In this subsection comparative analysis of various machine algorithm has been done.ML algorithms features are extracted using histograms, haralick feature extraction techniques. The classification algorithms are trained on these features. Furthermore, the performance of the Stacked Generalized Ensemble algorithm is compared with various ML algorithms like LR, LDA, KNN, CART, Naïve Bayes, SVM, Randaom Forest, and ensemble (SVM, Naïve Bayes, CART) [66–69]. The proposed SGE performance has also been compared with an ensemble of three machine learning algorithms (SVM, NB, CART). The accuracy achieved by machine learning ensemble approach was 81% whereas SGE achieved maximum accuracy of 87.80%. Table 4 shows the detailed performance comparison of various machine learning algorithms. Figure 11 depicts the accuracy graph of the SGE algorithm with various machine learning algorithms and an ensemble of SVM, NB, CART. It has been illustrated well through the experiments and results that the proposed methodology performed more efficiently than the other existing methodologies.

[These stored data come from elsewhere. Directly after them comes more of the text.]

-- ==== Sys2Proof/Word.lean ====
section
/-! DEFINITION. The byte and the plainest arithmetic: saturating and wrapping rises (spec 00 section 4, Arithmetic). -/

namespace Sys2Proof

/-- One byte on the channel, at the terminal port or in the display memory. -/
abbrev Byte := BitVec 8

/-- A rise of `a` by `b` held at `limit` (a saturating quantity, spec 00 section 4). -/
def satAdd (limit a b : Nat) : Nat := min limit (a + b)

/-- A rise by one that starts again at 0 after `last` (a wrapping quantity, spec 00 section 4). -/
def wrapInc (last a : Nat) : Nat := if a < last then a + 1 else 0

/-- A rise by one that starts again at 1 after 65535 (trip and shift numbers, R113, R115). -/
def wrapIncFromOne (a : Nat) : Nat := if a < 65535 then a + 1 else 1

end Sys2Proof
end

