/-- METER_HIRE with listed offers (R78): what each entry becomes, and the job id of the trip. -/
def Sys2Proof.Claims.MeterHireTreatsTheOffers : Prop :=
  ∀ (n : Nat) (s : State), MayHire n s → EachOfferOnce s → OneJobHeld s → (∀ o ∈ s.offers.table, SendsNothing o) →
    Completes (.meterHire n) s fun t =>
      Answered .ok (.number (nextTrip s)) s t ∧ t.fare.meter = .hired
        ∧ t.offers = { s.offers with table := s.offers.table.map (afterHire (nextTrip s)) }
        ∧ (∃ trip : Trip, t.fare.trip = some trip ∧ trip.number = nextTrip s
            ∧ (∀ o ∈ s.offers.table, s.offers.heldJob = some o.id → trip.jobId = some o.id)
            ∧ ((∀ o ∈ s.offers.table, s.offers.heldJob ≠ some o.id) → trip.jobId = none))
        ∧ OnlyTouches [.fare, .trips, .offers, .msg, .port] s t ∧ t.msg.queue = s.msg.queue

/-- The BID of an offer entry stands in the pending queue under its own name, and no other offer entry names it. -/
abbrev Sys2Proof.Claims.HasBid (o : OfferEntry) (b : PendEntry) (s : State) : Prop :=
  o.state = .bidWait ∧ o.bidFrame = some ⟨b.uid, none⟩ ∧ o.replyFrame = none ∧ findEntry b.uid s = some b
    ∧ b.owner = .offerEngine

/-- What a retraction for `why` leaves of an entry whose BID had not been keyed, held for its wait or not, and of one whose BID is
in an exchange (R50, R51, R70). -/
def Sys2Proof.Claims.BidTakenBack (o : OfferEntry) (b : PendEntry) (why : RetractReason) (because : OfferReason)
    (s t : State) : Prop :=
  (b.state = .waiting ∨ b.state = .deferring → t.offers.table = [{ o with
        state := .ineligible, reason := some because, bidFrame := none, awardTimer := none, acceptTimer := none }]
      ∧ b.uid ∉ t.tx.queue.map (·.uid)
      ∧ ∀ a ∈ s.tx.queue, a.uid ≠ b.uid → a.cls ≠ .beacon → ∃ a' ∈ t.tx.queue, a'.uid = a.uid ∧ a'.payload = a.payload)
    ∧ (b.state = .onAir ∨ b.state = .awaitLack → t.offers.table = [{ o with
        bidFrame := some ⟨b.uid, some why⟩, awardTimer := none, acceptTimer := none }]
      ∧ ∃ a ∈ t.tx.queue, a.uid = b.uid ∧ a.state = .retractPending)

Performance comparison of ML algorithms with ensemble algorithm and proposed SGE
Performance comparison of ML algorithms with ensemble algorithm and proposed SGE
In this subsection the proposed methodology has been compared with the state-of-art methods. The detailed comparative analysis has been shown in Table 5. The proposed methodology using stacked Generalized Ensemble approach which utilizes six transfer learner model as level 0 learner and Logistic Regression as level 1 model. The proposed SGE outperformed the state-of-art methods.

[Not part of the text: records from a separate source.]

/-- Settles O47. -/
theorem intervalsAreCharged : Obligations.IntervalsAreCharged :=
  ⟨vacantIntervalsAddDistance, hiredIntervalsEarnIncrements, unchargedIntervalsAddDistance, checkpointJoinsOrIsOwed⟩

end Sys2Proof.Claims
end

section
/-! SUPPORT. METER_TARIFF, METER_STOP and METER_EXTRA (R89, R90, R91, R101, R105). -/

namespace Sys2Proof.Claims

open Sys2Proof.Machine

theorem tariffNo_eq_none {n : Nat} {s : State} (h : n = 0 ∨ s.fare.tariffs.length < n) : tariffNo n s = none := by
  unfold tariffNo
  split
  · rfl
  · rw [List.getElem?_eq_none]
    omega

theorem tariffNo_eq_some {n : Nat} {s : State} (h : 1 ≤ n) (hn : n ≤ s.fare.tariffs.length) :
    ∃ f, tariffNo n s = some f := by
  rw [tariffNo, if_neg (by omega), List.getElem?_eq_getElem (by omega)]
  exact ⟨_, rfl⟩

/-- An owner that rewrites the FARE page last raises FARE_CHANGED and changes the pages alone after it. -/
theorem answeredWithNotice_writeFarePage (st : Status) (r : Reply) {s u : State} (h : u.port = (counted s).port) :
    AnsweredWithNotice .fareChanged .meter st r s
      (settle (respond st (wrapInc 255 s.port.requestCount) r (writeFarePage u))) :=
  answeredWithNotice_respond _ _ _ _ ((writeFarePage_port u).trans (raise_port _ _ _ _ h))

theorem meterTariff_changes {n : Nat} {f : Tariff} {t : Trip} {s : State} (hm : s.fare.meter = .hired)
    (hf : tariffNo n s = some f) (ht : s.fare.trip = some t) (hp : pendingAfter n t ≠ t.pendingTariff) :
    meterTariff n s =
      (writeFarePage { s with fare := { s.fare with trip := some { t with pendingTariff := pendingAfter n t } } },
        .ok) := by
  simp [meterTariff, hm, hf, ht, hp, updateTrip]

theorem meterTariff_stands {n : Nat} {f : Tariff} {t : Trip} {s : State} (hm : s.fare.meter = .hired)
    (hf : tariffNo n s = some f) (ht : s.fare.trip = some t) (hp : pendingAfter n t = t.pendingTariff) :
    meterTariff n s = (s, .ok) := by
  simp [meterTariff, hm, hf, ht, hp]

theorem meterTariffSetsThePendingTariff : MeterTariffSetsThePendingTariff := by
  intro n trip s hs
  refine ⟨fun hm ht h1 hn => ?_, fun hm => ?_, fun hm hn => ?_⟩
  · obtain ⟨f, hf⟩ := tariffNo_eq_some (s := s) h1 hn
    by_cases hp : pendingAfter n trip = trip.pendingTariff
    · have hp' : (if n = trip.tariff then none else some n) = trip.pendingTariff := hp
      simp only [hp', if_true]
      refine completes_plain rfl hs (meterTariff_stands (s := counted s) hm hf ht hp) (nothingBut_respond s _ _)
    · have hp' : (if n = trip.tariff then none else some n) ≠ trip.pendingTariff := hp
      simp only [hp', if_false]
      refine completes_plain rfl hs (meterTariff_changes (s := counted s) hm hf ht hp)
        ⟨answeredWithNotice_writeFarePage _ _ rfl, by simp [pendingAfter], onlyTouches_request (by simp) _ _ _ ?_,
          by simp⟩
      exact ((writeFarePage_touches _).widen (by simp)).before rfl fun b => by cases b <;> simp [Kept]
  · refine completes_plain rfl hs ?_ (nothingBut_respond s _ _)
    rw [meterTariff, if_pos (by exact hm)]
  · refine completes_plain rfl hs ?_ (nothingBut_respond s _ _)
    rw [meterTariff, if_neg (by simpa using hm), tariffNo_eq_none (s := counted s) hn]
    rfl

/-! ## METER_STOP -/

/-- The state as METER_STOP leaves it before the checkpoint: STOPPED, with no tariff pending (R90). -/
def stopped (t : Trip) (s : State) : State :=
  { s with fare := { s.fare with meter := .stopped, opening := false, trip := some { t with pendingTariff := none } } }
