-- ==== Sys2Proof/Decode.lean ====
section
/-! DEFINITION. The decoder of command words: no row of the opcode table gives a command any bits. -/

namespace Sys2Proof

/-- The command that a word of the table's bits spells: every row of spec/opcode_table.json is a command from outside with no
encoding of its own, so no word spells a command (log 51). -/
def decodeTableWord (_nbits _w : Nat) : Option Instr := none

end Sys2Proof
end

Proposed methodology accuracy comparison on IDC dataset
Proposed methodology accuracy comparison on IDC dataset
The proposed methodology has been run on another breast cancer dataset. It has H&E (Hematoxylin-Eosin) stained images. The dataset used for experimentation is UCSB bio segmentation benchmark dataset. The proposed methodology achieved 97.5% accuracy on this dataset. The results for the same is depicted in Table 6:
A comparative analysis of proposed methodology using H&E dataset [74]

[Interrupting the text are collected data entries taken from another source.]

-- ==== Sys2Proof/Machine/RegTable.lean ====
section
/-! DEFINITION. The register table: for every BAR0 register its offset, its one or two index strides, its
access code (R7), its reset value, and which of its bits a write stores (rw), a written 1 clears (w1c) and
a read clears (rc). Transcribed from the register tables of spec/ (R6 to R8); bits shown there as reserved
are in no mask, so they read 0 and ignore writes (R8). -/

namespace Sys2Proof.Machine

/-- R7: the access codes. perField: the fields of the register have codes of their own. -/
inductive Acc where
  | ro | rw | rwl | wo | w1c | w1s | rc | rs | perField
  deriving DecidableEq, Repr

/-- One row of the register table. -/
structure RegRow where
  base : Nat
  stride1 : Nat
  count1 : Nat
  stride2 : Nat
  count2 : Nat
  acc : Acc
  reset : Word
  rw : Word
  w1c : Word
  rc : Word
  deriving DecidableEq, Repr

/-- The row holds the register at this offset. -/
def RegRow.holds (r : RegRow) (off : Nat) : Bool :=
  decide (r.base ≤ off) &&
    (let x := off - r.base
     decide (x / r.stride1 < r.count1) && decide (x % r.stride1 / r.stride2 < r.count2) &&
       decide (x % r.stride1 % r.stride2 = 0))

/-- Registers, part 1. -/
def regTable1 : List RegRow := [
  ⟨0x1000, 0x80000000, 1, 0x80000000, 1, .perField, 0x0#32, 0x0#32, 0x3e#32, 0x0#32⟩,  -- GLB_STAT
  ⟨0x1004, 0x80000000, 1, 0x80000000, 1, .rc, 0x0#32, 0x0#32, 0x0#32, 0xffffffff#32⟩,  -- GLB_HBM_FW_CNT
  ⟨0x1008, 0x80000000, 1, 0x80000000, 1, .ro, 0x0#32, 0x0#32, 0x0#32, 0x0#32⟩,  -- GLB_HBM_FW_ADDR_LO
  ⟨0x100c, 0x80000000, 1, 0x80000000, 1, .ro, 0x0#32, 0x0#32, 0x0#32, 0x0#32⟩,  -- GLB_HBM_FW_ADDR_HI
  ⟨0x1010, 0x80000000, 1, 0x80000000, 1, .ro, 0x0#32, 0x0#32, 0x0#32, 0x0#32⟩,  -- GLB_HBM_FW_SRC
  ⟨0x1014, 0x80000000, 1, 0x80000000, 1, .rc, 0x0#32, 0x0#32, 0x0#32, 0xffffffff#32⟩,  -- GLB_ECC_CE_CNT
  ⟨0x1018, 0x80000000, 1, 0x80000000, 1, .rc, 0x0#32, 0x0#32, 0x0#32, 0xffffffff#32⟩,  -- GLB_ECC_UE_CNT
  ⟨0x101c, 0x80000000, 1, 0x80000000, 1, .rc, 0x0#32, 0x0#32, 0x0#32, 0xffffffff#32⟩,  -- GLB_EXC_DROP_CNT
  ⟨0x1020, 0x80000000, 1, 0x80000000, 1, .ro, 0x2c000#32, 0x0#32, 0x0#32, 0x0#32⟩,  -- GLB_SQ_FREE
  ⟨0x1024, 0x80000000, 1, 0x80000000, 1, .wo, 0x0#32, 0x0#32, 0x0#32, 0x0#32⟩,  -- GLB_SQ_APPLY
  ⟨0x1028, 0x80000000, 1, 0x80000000, 1, .rw, 0x0#32, 0x3#32, 0x0#32, 0x0#32⟩,  -- GLB_EXC_CFG
  ⟨0x1100, 0x4, 16, 0x4, 1, .rw, 0x2000#32, 0x7ffff#32, 0x0#32, 0x0#32⟩,  -- GLB_SQ_MIN_n
  ⟨0x1140, 0x4, 2, 0x4, 1, .rw, 0x4000#32, 0x7ffff#32, 0x0#32, 0x0#32⟩,  -- GLB_SQ_MIN_n
  ⟨0x1148, 0x4, 1, 0x4, 1, .rw, 0x8000#32, 0x7ffff#32, 0x0#32, 0x0#32⟩,  -- GLB_SQ_MIN_n
  ⟨0x114c, 0x4, 1, 0x4, 1, .rw, 0x4000#32, 0x7ffff#32, 0x0#32, 0x0#32⟩,  -- GLB_SQ_MIN_n
  ⟨0x1180, 0x4, 20, 0x4, 1, .rw, 0x60000#32, 0x7ffff#32, 0x0#32, 0x0#32⟩,  -- GLB_SQ_MAX_n
  ⟨0x1200, 0x4, 20, 0x4, 1, .ro, 0x0#32, 0x0#32, 0x0#32, 0x0#32⟩,  -- GLB_SQ_USED_n
  ⟨0x100000, 0x10000, 2, 0x10000, 1, .ro, 0x3216b000#32, 0x0#32, 0x0#32, 0x0#32⟩,  -- HIF_LIVE
  ⟨0x100004, 0x10000, 2, 0x10000, 1, .ro, 0x0#32, 0x0#32, 0x0#32, 0x0#32⟩,  -- HIF_PORT_STAT
  ⟨0x100008, 0x10000, 2, 0x10000, 1, .rw, 0x1#32, 0x1#32, 0x0#32, 0x0#32⟩,  -- HIF_PORT_CTL
  ⟨0x10000c, 0x10000, 2, 0x10000, 1, .perField, 0x0#32, 0x0#32, 0xf#32, 0x0#32⟩,  -- HIF_STAT
  ⟨0x100010, 0x10000, 2, 0x10000, 1, .rw, 0x2000#32, 0x3fff#32, 0x0#32, 0x0#32⟩,  -- HIF_TAG_LIMIT
  ⟨0x100014, 0x10000, 2, 0x10000, 1, .ro, 0x0#32, 0x0#32, 0x0#32, 0x0#32⟩,  -- HIF_TAGS_USED
  ⟨0x100018, 0x10000, 2, 0x10000, 1, .rc, 0x0#32, 0x0#32, 0x0#32, 0xffffffff#32⟩,  -- HIF_CPL_TO_CNT
  ⟨0x10001c, 0x10000, 2, 0x10000, 1, .rc, 0x0#32, 0x0#32, 0x0#32, 0xffffffff#32⟩,  -- HIF_LATE_CPL
  ⟨0x100020, 0x10000, 2, 0x10000, 1, .rw, 0x2710#32, 0x3ffffff#32, 0x0#32, 0x0#32⟩,  -- HIF_LTR_ACTIVE
  ⟨0x100024, 0x10000, 2, 0x10000, 1, .rw, 0x2dc6c0#32, 0x3ffffff#32, 0x0#32, 0x0#32⟩,  -- HIF_LTR_IDLE
  ⟨0x100028, 0x10000, 2, 0x10000, 1, .ro, 0x0#32, 0x0#32, 0x0#32, 0x0#32⟩,  -- HIF_LTR_LAST
  ⟨0x10002c, 0x10000, 2, 0x10000, 1, .rw, 0x3e8#32, 0xffff#32, 0x0#32, 0x0#32⟩,  -- HIF_PRI_TIMEOUT
  ⟨0x100030, 0x10000, 2, 0x10000, 1, .rc, 0x0#32, 0x0#32, 0x0#32, 0xffffffff#32⟩,  -- HIF_BAR0_ERR_CNT
  ⟨0x100034, 0x10000, 2, 0x10000, 1, .ro, 0x0#32, 0x0#32, 0x0#32, 0x0#32⟩,  -- HIF_BAR0_ERR_LOG
  ⟨0x100038, 0x10000, 2, 0x10000, 1, .ro, 0x0#32, 0x0#32, 0x0#32, 0x0#32⟩,  -- HIF_BAR0_ERR_FN
  ⟨0x10003c, 0x10000, 2, 0x10000, 1, .rc, 0x0#32, 0x0#32, 0x0#32, 0xffffffff#32⟩,  -- HIF_D3_DROP
  ⟨0x100040, 0x10000, 2, 0x10000, 1, .rc, 0x0#32, 0x0#32, 0x0#32, 0xffffffff#32⟩,  -- HIF_DB_STRAY
  ⟨0x100100, 0x10000, 2, 0x10000, 1, .wo, 0x0#32, 0x0#32, 0x0#32, 0x0#32⟩,  -- HIF_WIN_COMMIT
  ⟨0x100104, 0x10000, 2, 0x10000, 1, .perField, 0x1#32, 0x0#32, 0x6#32, 0x0#32⟩,  -- HIF_WIN_STAT
  ⟨0x100108, 0x10000, 2, 0x10000, 1, .rc, 0x0#32, 0x0#32, 0x0#32, 0xffffffff#32⟩,  -- HIF_WIN_MISS_WR
  ⟨0x10010c, 0x10000, 2, 0x10000, 1, .rc, 0x0#32, 0x0#32, 0x0#32, 0xffffffff#32⟩,  -- HIF_WIN_MISS_RD
  ⟨0x100110, 0x10000, 2, 0x10000, 1, .ro, 0x0#32, 0x0#32, 0x0#32, 0x0#32⟩,  -- HIF_WIN_MISS_LOG_LO
  ⟨0x100114, 0x10000, 2, 0x10000, 1, .ro, 0x0#32, 0x0#32, 0x0#32, 0x0#32⟩,  -- HIF_WIN_MISS_LOG_HI
  ⟨0x101000, 0x10000, 2, 0x20, 64, .rw, 0x0#32, 0xfffff000#32, 0x0#32, 0x0#32⟩,  -- HIF_WIN_w_BASE_LO
  ⟨0x101004, 0x10000, 2, 0x20, 64, .rw, 0x0#32, 0xf#32, 0x0#32, 0x0#32⟩,  -- HIF_WIN_w_BASE_HI
  ⟨0x101008, 0x10000, 2, 0x20, 64, .rw, 0xc#32, 0x3f#32, 0x0#32, 0x0#32⟩,  -- HIF_WIN_w_SIZE
  ⟨0x10100c, 0x10000, 2, 0x20, 64, .rw, 0x0#32, 0xfffff000#32, 0x0#32, 0x0#32⟩,  -- HIF_WIN_w_TGT_LO
  ⟨0x101010, 0x10000, 2, 0x20, 64, .rw, 0x0#32, 0xff#32, 0x0#32, 0x0#32⟩,  -- HIF_WIN_w_TGT_HI
  ⟨0x101014, 0x10000, 2, 0x20, 64, .rw, 0x0#32, 0xf#32, 0x0#32, 0x0#32⟩,  -- HIF_WIN_w_CTL
  ⟨0x101018, 0x10000, 2, 0x20, 64, .rw, 0x0#32, 0xffffffff#32, 0x0#32, 0x0#32⟩,  -- HIF_WIN_w_RID
  ⟨0x120000, 0x4, 16, 0x4, 1, .rw, 0x40#32, 0x87ff#32, 0x0#32, 0x0#32⟩,  -- HIF_FN_CFG_n
  ⟨0x120040, 0x80000000, 1, 0x80000000, 1, .perField, 0x0#32, 0x0#32, 0x1#32, 0x0#32⟩,  -- HIF_GSTAT
  ⟨0x200000, 0x80000000, 1, 0x80000000, 1, .perField, 0x0#32, 0x0#32, 0x1#32, 0x0#32⟩,  -- TEN_GSTAT
  ⟨0x200004, 0x80000000, 1, 0x80000000, 1, .ro, 0x0#32, 0x0#32, 0x0#32, 0x0#32⟩,  -- TEN_COUNT
  ⟨0x200008, 0x80000000, 1, 0x80000000, 1, .ro, 0x0#32, 0x0#32, 0x0#32, 0x0#32⟩,  -- TEN_FLOOR_SUM_0
  ⟨0x20000c, 0x80000000, 1, 0x80000000, 1, .ro, 0x0#32, 0x0#32, 0x0#32, 0x0#32⟩,  -- TEN_FLOOR_SUM_1
  ⟨0x210000, 0x40, 4096, 0x40, 1, .ro, 0x0#32, 0x0#32, 0x0#32, 0x0#32⟩,  -- TEN_STATE_t
  ⟨0x210004, 0x40, 4096, 0x40, 1, .ro, 0x0#32, 0x0#32, 0x0#32, 0x0#32⟩,  -- TEN_BIND_t
  ⟨0x210008, 0x40, 4096, 0x40, 1, .ro, 0x0#32, 0x0#32, 0x0#32, 0x0#32⟩,  -- TEN_PASID_t
  ⟨0x21000c, 0x40, 4096, 0x40, 1, .ro, 0x0#32, 0x0#32, 0x0#32, 0x0#32⟩,  -- TEN_GEN_t
  ⟨0x210010, 0x40, 4096, 0x40, 1, .ro, 0x0#32, 0x0#32, 0x0#32, 0x0#32⟩,  -- TEN_SHARE_t
  ⟨0x210014, 0x40, 4096, 0x40, 1, .ro, 0x0#32, 0x0#32, 0x0#32, 0x0#32⟩,  -- TEN_RATE_t
  ⟨0x210018, 0x40, 4096, 0x40, 1, .rw, 0x100#32, 0x3fff#32, 0x0#32, 0x0#32⟩,  -- TEN_READ_LIMIT_t
  ⟨0x21001c, 0x40, 4096, 0x40, 1, .rc, 0x0#32, 0x0#32, 0x0#32, 0xffffffff#32⟩,  -- TEN_RX_SHUT_t
  ⟨0x210020, 0x40, 4096, 0x40, 1, .rc, 0x0#32, 0x0#32, 0x0#32, 0xffffffff#32⟩,  -- TEN_DISCARD_t
  ⟨0x210024, 0x40, 4096, 0x40, 1, .ro, 0x0#32, 0x0#32, 0x0#32, 0x0#32⟩,  -- TEN_LOG_EPOCH_t
  ⟨0x400000, 0x4000000, 16, 0x4000000, 1, .perField, 0x0#32, 0x0#32, 0x1#32, 0x0#32⟩,  -- RING_GSTAT
  ⟨0x400004, 0x4000000, 16, 0x4000000, 1, .rw, 0x3e8#32, 0xffff#32, 0x0#32, 0x0#32⟩,  -- RING_CQ_STALL_TIME
  ⟨0x400008, 0x4000000, 16, 0x4000000, 1, .rc, 0x0#32, 0x0#32, 0x0#32, 0xffffffff#32⟩,  -- RING_DB_BAD
  ⟨0x40000c, 0x4000000, 16, 0x4000000, 1, .rc, 0x0#32, 0x0#32, 0x0#32, 0xffffffff#32⟩,  -- RING_STALL_CNT
  ⟨0x400010, 0x4000000, 16, 0x4000000, 1, .rc, 0x0#32, 0x0#32, 0x0#32, 0xffffffff#32⟩,  -- RING_EVT_LOST
  ⟨0x400100, 0x4000000, 16, 0x4000000, 1, .rw, 0x0#32, 0xfffff000#32, 0x0#32, 0x0#32⟩,  -- RING_ADM_SQ_LO
  ⟨0x400104, 0x4000000, 16, 0x4000000, 1, .rw, 0x0#32, 0xffffffff#32, 0x0#32, 0x0#32⟩,  -- RING_ADM_SQ_HI
  ⟨0x400108, 0x4000000, 16, 0x4000000, 1, .rw, 0x0#32, 0xfffff000#32, 0x0#32, 0x0#32⟩,  -- RING_ADM_CQ_LO
  ⟨0x40010c, 0x4000000, 16, 0x4000000, 1, .rw, 0x0#32, 0xffffffff#32, 0x0#32, 0x0#32⟩,  -- RING_ADM_CQ_HI
  ⟨0x400110, 0x4000000, 16, 0x4000000, 1, .rw, 0x606#32, 0x83ff1f1f#32, 0x0#32, 0x0#32⟩,  -- RING_ADM_CFG
  ⟨0x400114, 0x4000000, 16, 0x4000000, 1, .wo, 0x0#32, 0x0#32, 0x0#32, 0x0#32⟩,  -- RING_ADM_DB
  ⟨0x400118, 0x4000000, 16, 0x4000000, 1, .wo, 0x0#32, 0x0#32, 0x0#32, 0x0#32⟩,  -- RING_ADM_CQ_DB
  ⟨0x40011c, 0x4000000, 16, 0x4000000, 1, .ro, 0x0#32, 0x0#32, 0x0#32, 0x0#32⟩,  -- RING_ADM_STAT
  ⟨0x480000, 0x8, 65536, 0x8, 1, .ro, 0x0#32, 0x0#32, 0x0#32, 0x0#32⟩,  -- RING_CQ_STAT_c
  ⟨0x480004, 0x8, 65536, 0x8, 1, .ro, 0x0#32, 0x0#32, 0x0#32, 0x0#32⟩,  -- RING_CQ_INFO_c
  ⟨0x500000, 0x10, 65536, 0x10, 1, .ro, 0x0#32, 0x0#32, 0x0#32, 0x0#32⟩,  -- RING_SQ_STAT_q
  ⟨0x500004, 0x10, 65536, 0x10, 1, .ro, 0x0#32, 0x0#32, 0x0#32, 0x0#32⟩  -- RING_STARTED_q
  ]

It has been observed from the above-mentioned data that the results are inevitable that the proposed Stacked Generalized methodology achieves better results as compared to other existing techniques. It is an hour need to predict and diagnose cancer timely Therefore, if prediction accuracy can be increased by using computer aided techniques, it will be a great help to breast cancer treatment. SGE is inspired by the stacking models which utilize similar output predictions where the Logistic Regression layer is used as a meta-learner model or level 1 learner (or model) while 1st to 6th models are used as sub-models or level 0 learners. It is an ensemble method that combines the predictions from multiple existing models and a new model is learned. The breast cancer images are classified into cancerous and non-cancerous images. Accuracy has been taken as the main evaluation criteria for various classification algorithms. Furthermore, the performance of the Stacked Generalized Ensemble algorithm is compared with various ML algorithms like LR, LDA, KNN, CART, Naïve Bayes, SVM, and an ensemble of SVM, Naïve Bayes, CART. The proposed SGE performance has also been compared with an ensemble of three machine learning algorithms (SVM, NB, CART). The accuracy achieved by machine learning algorithms was 81% whereas SGE achieved maximum accuracy of 87.80%. It has been illustrated well through the experiments and results that the proposed methodology performed more efficiently than the other existing methodologies. Thus, the proposed approach is appropriate for breast cancer image classification in real-time applications.